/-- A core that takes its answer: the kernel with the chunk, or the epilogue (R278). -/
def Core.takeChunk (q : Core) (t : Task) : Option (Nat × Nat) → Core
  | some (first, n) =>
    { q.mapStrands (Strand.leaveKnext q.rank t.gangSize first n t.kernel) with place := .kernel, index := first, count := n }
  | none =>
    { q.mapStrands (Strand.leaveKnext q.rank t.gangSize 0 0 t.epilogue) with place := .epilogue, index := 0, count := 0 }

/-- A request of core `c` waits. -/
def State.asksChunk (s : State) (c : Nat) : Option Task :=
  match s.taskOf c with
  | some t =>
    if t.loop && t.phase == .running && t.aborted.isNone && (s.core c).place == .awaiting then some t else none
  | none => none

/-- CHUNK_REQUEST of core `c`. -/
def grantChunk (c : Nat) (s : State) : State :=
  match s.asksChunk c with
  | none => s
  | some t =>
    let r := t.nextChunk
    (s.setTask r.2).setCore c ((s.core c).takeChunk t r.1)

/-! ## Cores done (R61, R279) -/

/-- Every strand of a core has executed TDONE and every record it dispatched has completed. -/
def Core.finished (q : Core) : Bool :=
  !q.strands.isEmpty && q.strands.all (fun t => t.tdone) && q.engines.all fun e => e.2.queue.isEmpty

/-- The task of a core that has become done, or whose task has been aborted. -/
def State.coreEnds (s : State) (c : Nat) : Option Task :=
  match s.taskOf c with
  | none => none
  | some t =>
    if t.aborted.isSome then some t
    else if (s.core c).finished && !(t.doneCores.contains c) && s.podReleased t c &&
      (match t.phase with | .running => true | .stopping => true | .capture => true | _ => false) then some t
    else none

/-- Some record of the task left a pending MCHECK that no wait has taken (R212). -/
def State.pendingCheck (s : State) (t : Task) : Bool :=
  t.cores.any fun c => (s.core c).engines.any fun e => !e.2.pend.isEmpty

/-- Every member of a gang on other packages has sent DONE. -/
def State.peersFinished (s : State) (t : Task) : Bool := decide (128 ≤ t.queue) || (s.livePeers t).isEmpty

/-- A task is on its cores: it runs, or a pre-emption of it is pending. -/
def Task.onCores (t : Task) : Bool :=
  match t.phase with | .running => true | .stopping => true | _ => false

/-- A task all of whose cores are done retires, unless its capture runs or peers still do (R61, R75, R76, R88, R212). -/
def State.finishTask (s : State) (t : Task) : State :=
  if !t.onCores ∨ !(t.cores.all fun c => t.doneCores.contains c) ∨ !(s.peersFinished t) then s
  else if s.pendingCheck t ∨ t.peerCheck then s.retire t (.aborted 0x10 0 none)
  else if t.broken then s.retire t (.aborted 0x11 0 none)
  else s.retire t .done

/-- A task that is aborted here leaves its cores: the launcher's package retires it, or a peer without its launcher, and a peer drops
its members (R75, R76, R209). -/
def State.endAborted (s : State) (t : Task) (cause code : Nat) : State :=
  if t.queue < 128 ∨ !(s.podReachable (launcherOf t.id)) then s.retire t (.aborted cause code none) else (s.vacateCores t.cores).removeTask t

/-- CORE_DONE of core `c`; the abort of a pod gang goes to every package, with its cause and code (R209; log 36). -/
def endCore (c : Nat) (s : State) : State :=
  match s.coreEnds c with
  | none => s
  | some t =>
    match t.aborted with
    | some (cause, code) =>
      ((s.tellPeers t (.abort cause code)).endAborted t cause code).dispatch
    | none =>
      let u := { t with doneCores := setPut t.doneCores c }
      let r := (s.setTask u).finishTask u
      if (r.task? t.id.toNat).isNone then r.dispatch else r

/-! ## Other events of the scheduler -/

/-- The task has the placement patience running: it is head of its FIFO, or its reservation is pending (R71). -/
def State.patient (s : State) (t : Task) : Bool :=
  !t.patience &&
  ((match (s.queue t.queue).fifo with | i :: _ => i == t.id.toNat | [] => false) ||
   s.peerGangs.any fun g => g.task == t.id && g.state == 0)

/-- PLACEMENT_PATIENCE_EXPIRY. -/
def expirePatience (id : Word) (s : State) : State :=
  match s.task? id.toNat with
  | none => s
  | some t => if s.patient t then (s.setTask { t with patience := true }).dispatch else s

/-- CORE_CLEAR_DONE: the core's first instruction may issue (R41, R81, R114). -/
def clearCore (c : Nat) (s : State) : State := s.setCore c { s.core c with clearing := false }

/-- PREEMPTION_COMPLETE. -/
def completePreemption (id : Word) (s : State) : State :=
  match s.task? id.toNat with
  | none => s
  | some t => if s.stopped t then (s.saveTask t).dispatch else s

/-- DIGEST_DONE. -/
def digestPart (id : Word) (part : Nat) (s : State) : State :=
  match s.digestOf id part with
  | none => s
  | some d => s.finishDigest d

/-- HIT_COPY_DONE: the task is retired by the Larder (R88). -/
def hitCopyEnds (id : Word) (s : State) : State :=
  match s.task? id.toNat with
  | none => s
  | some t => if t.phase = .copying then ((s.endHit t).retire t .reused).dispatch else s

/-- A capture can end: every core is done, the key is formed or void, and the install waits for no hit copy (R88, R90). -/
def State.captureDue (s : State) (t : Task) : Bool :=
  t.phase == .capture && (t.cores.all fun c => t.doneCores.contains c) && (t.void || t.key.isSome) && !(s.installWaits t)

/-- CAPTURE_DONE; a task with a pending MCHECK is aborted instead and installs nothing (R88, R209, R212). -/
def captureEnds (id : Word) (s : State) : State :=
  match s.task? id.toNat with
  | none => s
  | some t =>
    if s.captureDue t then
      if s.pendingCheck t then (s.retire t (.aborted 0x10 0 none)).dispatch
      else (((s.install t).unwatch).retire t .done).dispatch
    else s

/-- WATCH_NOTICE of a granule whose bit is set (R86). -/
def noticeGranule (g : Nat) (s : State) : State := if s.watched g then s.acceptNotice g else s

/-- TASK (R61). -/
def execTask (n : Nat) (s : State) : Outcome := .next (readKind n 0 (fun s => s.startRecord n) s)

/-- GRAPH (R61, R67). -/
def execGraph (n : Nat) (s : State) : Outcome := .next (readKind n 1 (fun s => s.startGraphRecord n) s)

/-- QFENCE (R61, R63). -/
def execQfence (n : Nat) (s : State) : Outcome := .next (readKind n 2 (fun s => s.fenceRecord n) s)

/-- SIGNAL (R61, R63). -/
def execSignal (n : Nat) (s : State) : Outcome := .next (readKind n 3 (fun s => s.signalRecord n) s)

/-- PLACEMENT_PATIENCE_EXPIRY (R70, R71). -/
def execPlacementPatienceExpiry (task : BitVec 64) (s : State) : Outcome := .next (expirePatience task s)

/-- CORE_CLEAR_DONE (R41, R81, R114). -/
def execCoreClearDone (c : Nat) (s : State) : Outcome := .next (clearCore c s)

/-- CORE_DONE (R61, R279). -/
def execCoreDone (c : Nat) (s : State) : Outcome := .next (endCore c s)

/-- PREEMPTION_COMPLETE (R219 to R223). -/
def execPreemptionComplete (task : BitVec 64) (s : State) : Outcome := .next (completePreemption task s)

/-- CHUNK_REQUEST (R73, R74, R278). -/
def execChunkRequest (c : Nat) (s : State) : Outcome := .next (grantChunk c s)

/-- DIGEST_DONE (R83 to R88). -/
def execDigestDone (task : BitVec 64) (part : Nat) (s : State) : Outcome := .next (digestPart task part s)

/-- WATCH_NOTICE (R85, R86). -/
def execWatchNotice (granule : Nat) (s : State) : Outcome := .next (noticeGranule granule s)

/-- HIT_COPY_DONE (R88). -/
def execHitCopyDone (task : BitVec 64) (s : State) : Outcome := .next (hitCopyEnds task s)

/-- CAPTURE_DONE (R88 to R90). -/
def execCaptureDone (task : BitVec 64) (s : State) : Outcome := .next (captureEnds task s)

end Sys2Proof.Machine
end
════════
◆ **WHAT IS REQUIRED**
Output a faithful copy of every entry, keeping each line as written.

◆ **SOLUTION TO THIS TASK**
/-- A core that takes its answer: the kernel with the chunk, or the epilogue (R278). -/
def Core.takeChunk (q : Core) (t : Task) : Option (Nat × Nat) → Core
  | some (first, n) =>
    { q.mapStrands (Strand.leaveKnext q.rank t.gangSize first n t.kernel) with place := .kernel, index := first, count := n }
  | none =>
    { q.mapStrands (Strand.leaveKnext q.rank t.gangSize 0 0 t.epilogue) with place := .epilogue, index := 0, count := 0 }

/-- A request of core `c` waits. -/
def State.asksChunk (s : State) (c : Nat) : Option Task :=
  match s.taskOf c with
  | some t =>
    if t.loop && t.phase == .running && t.aborted.isNone && (s.core c).place == .awaiting then some t else none
  | none => none

/-- CHUNK_REQUEST of core `c`. -/
def grantChunk (c : Nat) (s : State) : State :=
  match s.asksChunk c with
  | none => s
  | some t =>
    let r := t.nextChunk
    (s.setTask r.2).setCore c ((s.core c).takeChunk t r.1)

/-! ## Cores done (R61, R279) -/

/-- Every strand of a core has executed TDONE and every record it dispatched has completed. -/
def Core.finished (q : Core) : Bool :=
  !q.strands.isEmpty && q.strands.all (fun t => t.tdone) && q.engines.all fun e => e.2.queue.isEmpty

/-- The task of a core that has become done, or whose task has been aborted. -/
def State.coreEnds (s : State) (c : Nat) : Option Task :=
  match s.taskOf c with
  | none => none
  | some t =>
    if t.aborted.isSome then some t
    else if (s.core c).finished && !(t.doneCores.contains c) && s.podReleased t c &&
      (match t.phase with | .running => true | .stopping => true | .capture => true | _ => false) then some t
    else none

/-- Some record of the task left a pending MCHECK that no wait has taken (R212). -/
def State.pendingCheck (s : State) (t : Task) : Bool :=
  t.cores.any fun c => (s.core c).engines.any fun e => !e.2.pend.isEmpty

/-- Every member of a gang on other packages has sent DONE. -/
def State.peersFinished (s : State) (t : Task) : Bool := decide (128 ≤ t.queue) || (s.livePeers t).isEmpty

/-- A task is on its cores: it runs, or a pre-emption of it is pending. -/
def Task.onCores (t : Task) : Bool :=
  match t.phase with | .running => true | .stopping => true | _ => false

/-- A task all of whose cores are done retires, unless its capture runs or peers still do (R61, R75, R76, R88, R212). -/
def State.finishTask (s : State) (t : Task) : State :=
  if !t.onCores ∨ !(t.cores.all fun c => t.doneCores.contains c) ∨ !(s.peersFinished t) then s
  else if s.pendingCheck t ∨ t.peerCheck then s.retire t (.aborted 0x10 0 none)
  else if t.broken then s.retire t (.aborted 0x11 0 none)
  else s.retire t .done

/-- A task that is aborted here leaves its cores: the launcher's package retires it, or a peer without its launcher, and a peer drops
its members (R75, R76, R209). -/
def State.endAborted (s : State) (t : Task) (cause code : Nat) : State :=
  if t.queue < 128 ∨ !(s.podReachable (launcherOf t.id)) then s.retire t (.aborted cause code none) else (s.vacateCores t.cores).removeTask t

/-- CORE_DONE of core `c`; the abort of a pod gang goes to every package, with its cause and code (R209; log 36). -/
def endCore (c : Nat) (s : State) : State :=
  match s.coreEnds c with
  | none => s
  | some t =>
    match t.aborted with
    | some (cause, code) =>
      ((s.tellPeers t (.abort cause code)).endAborted t cause code).dispatch
    | none =>
      let u := { t with doneCores := setPut t.doneCores c }
      let r := (s.setTask u).finishTask u
      if (r.task? t.id.toNat).isNone then r.dispatch else r

/-! ## Other events of the scheduler -/

/-- The task has the placement patience running: it is head of its FIFO, or its reservation is pending (R71). -/
def State.patient (s : State) (t : Task) : Bool :=
  !t.patience &&
  ((match (s.queue t.queue).fifo with | i :: _ => i == t.id.toNat | [] => false) ||
   s.peerGangs.any fun g => g.task == t.id && g.state == 0)

/-- PLACEMENT_PATIENCE_EXPIRY. -/
def expirePatience (id : Word) (s : State) : State :=
  match s.task? id.toNat with
  | none => s
  | some t => if s.patient t then (s.setTask { t with patience := true }).dispatch else s

/-- CORE_CLEAR_DONE: the core's first instruction may issue (R41, R81, R114). -/
def clearCore (c : Nat) (s : State) : State := s.setCore c { s.core c with clearing := false }

/-- PREEMPTION_COMPLETE. -/
def completePreemption (id : Word) (s : State) : State :=
  match s.task? id.toNat with
  | none => s
  | some t => if s.stopped t then (s.saveTask t).dispatch else s

/-- DIGEST_DONE. -/
def digestPart (id : Word) (part : Nat) (s : State) : State :=
  match s.digestOf id part with
  | none => s
  | some d => s.finishDigest d

/-- HIT_COPY_DONE: the task is retired by the Larder (R88). -/
def hitCopyEnds (id : Word) (s : State) : State :=
  match s.task? id.toNat with
  | none => s
  | some t => if t.phase = .copying then ((s.endHit t).retire t .reused).dispatch else s

/-- A capture can end: every core is done, the key is formed or void, and the install waits for no hit copy (R88, R90). -/
def State.captureDue (s : State) (t : Task) : Bool :=
  t.phase == .capture && (t.cores.all fun c => t.doneCores.contains c) && (t.void || t.key.isSome) && !(s.installWaits t)

/-- CAPTURE_DONE; a task with a pending MCHECK is aborted instead and installs nothing (R88, R209, R212). -/
def captureEnds (id : Word) (s : State) : State :=
  match s.task? id.toNat with
  | none => s
  | some t =>
    if s.captureDue t then
      if s.pendingCheck t then (s.retire t (.aborted 0x10 0 none)).dispatch
      else (((s.install t).unwatch).retire t .done).dispatch
    else s

/-- WATCH_NOTICE of a granule whose bit is set (R86). -/
def noticeGranule (g : Nat) (s : State) : State := if s.watched g then s.acceptNotice g else s

/-- TASK (R61). -/
def execTask (n : Nat) (s : State) : Outcome := .next (readKind n 0 (fun s => s.startRecord n) s)

/-- GRAPH (R61, R67). -/
def execGraph (n : Nat) (s : State) : Outcome := .next (readKind n 1 (fun s => s.startGraphRecord n) s)

/-- QFENCE (R61, R63). -/
def execQfence (n : Nat) (s : State) : Outcome := .next (readKind n 2 (fun s => s.fenceRecord n) s)

/-- SIGNAL (R61, R63). -/
def execSignal (n : Nat) (s : State) : Outcome := .next (readKind n 3 (fun s => s.signalRecord n) s)

/-- PLACEMENT_PATIENCE_EXPIRY (R70, R71). -/
def execPlacementPatienceExpiry (task : BitVec 64) (s : State) : Outcome := .next (expirePatience task s)

/-- CORE_CLEAR_DONE (R41, R81, R114). -/
def execCoreClearDone (c : Nat) (s : State) : Outcome := .next (clearCore c s)

/-- CORE_DONE (R61, R279). -/
def execCoreDone (c : Nat) (s : State) : Outcome := .next (endCore c s)

/-- PREEMPTION_COMPLETE (R219 to R223). -/
def execPreemptionComplete (task : BitVec 64) (s : State) : Outcome := .next (completePreemption task s)

/-- CHUNK_REQUEST (R73, R74, R278). -/
def execChunkRequest (c : Nat) (s : State) : Outcome := .next (grantChunk c s)

/-- DIGEST_DONE (R83 to R88). -/
def execDigestDone (task : BitVec 64) (part : Nat) (s : State) : Outcome := .next (digestPart task part s)

/-- WATCH_NOTICE (R85, R86). -/
def execWatchNotice (granule : Nat) (s : State) : Outcome := .next (noticeGranule granule s)

/-- HIT_COPY_DONE (R88). -/
def execHitCopyDone (task : BitVec 64) (s : State) : Outcome := .next (hitCopyEnds task s)

/-- CAPTURE_DONE (R88 to R90). -/
def execCaptureDone (task : BitVec 64) (s : State) : Outcome := .next (captureEnds task s)

end Sys2Proof.Machine
end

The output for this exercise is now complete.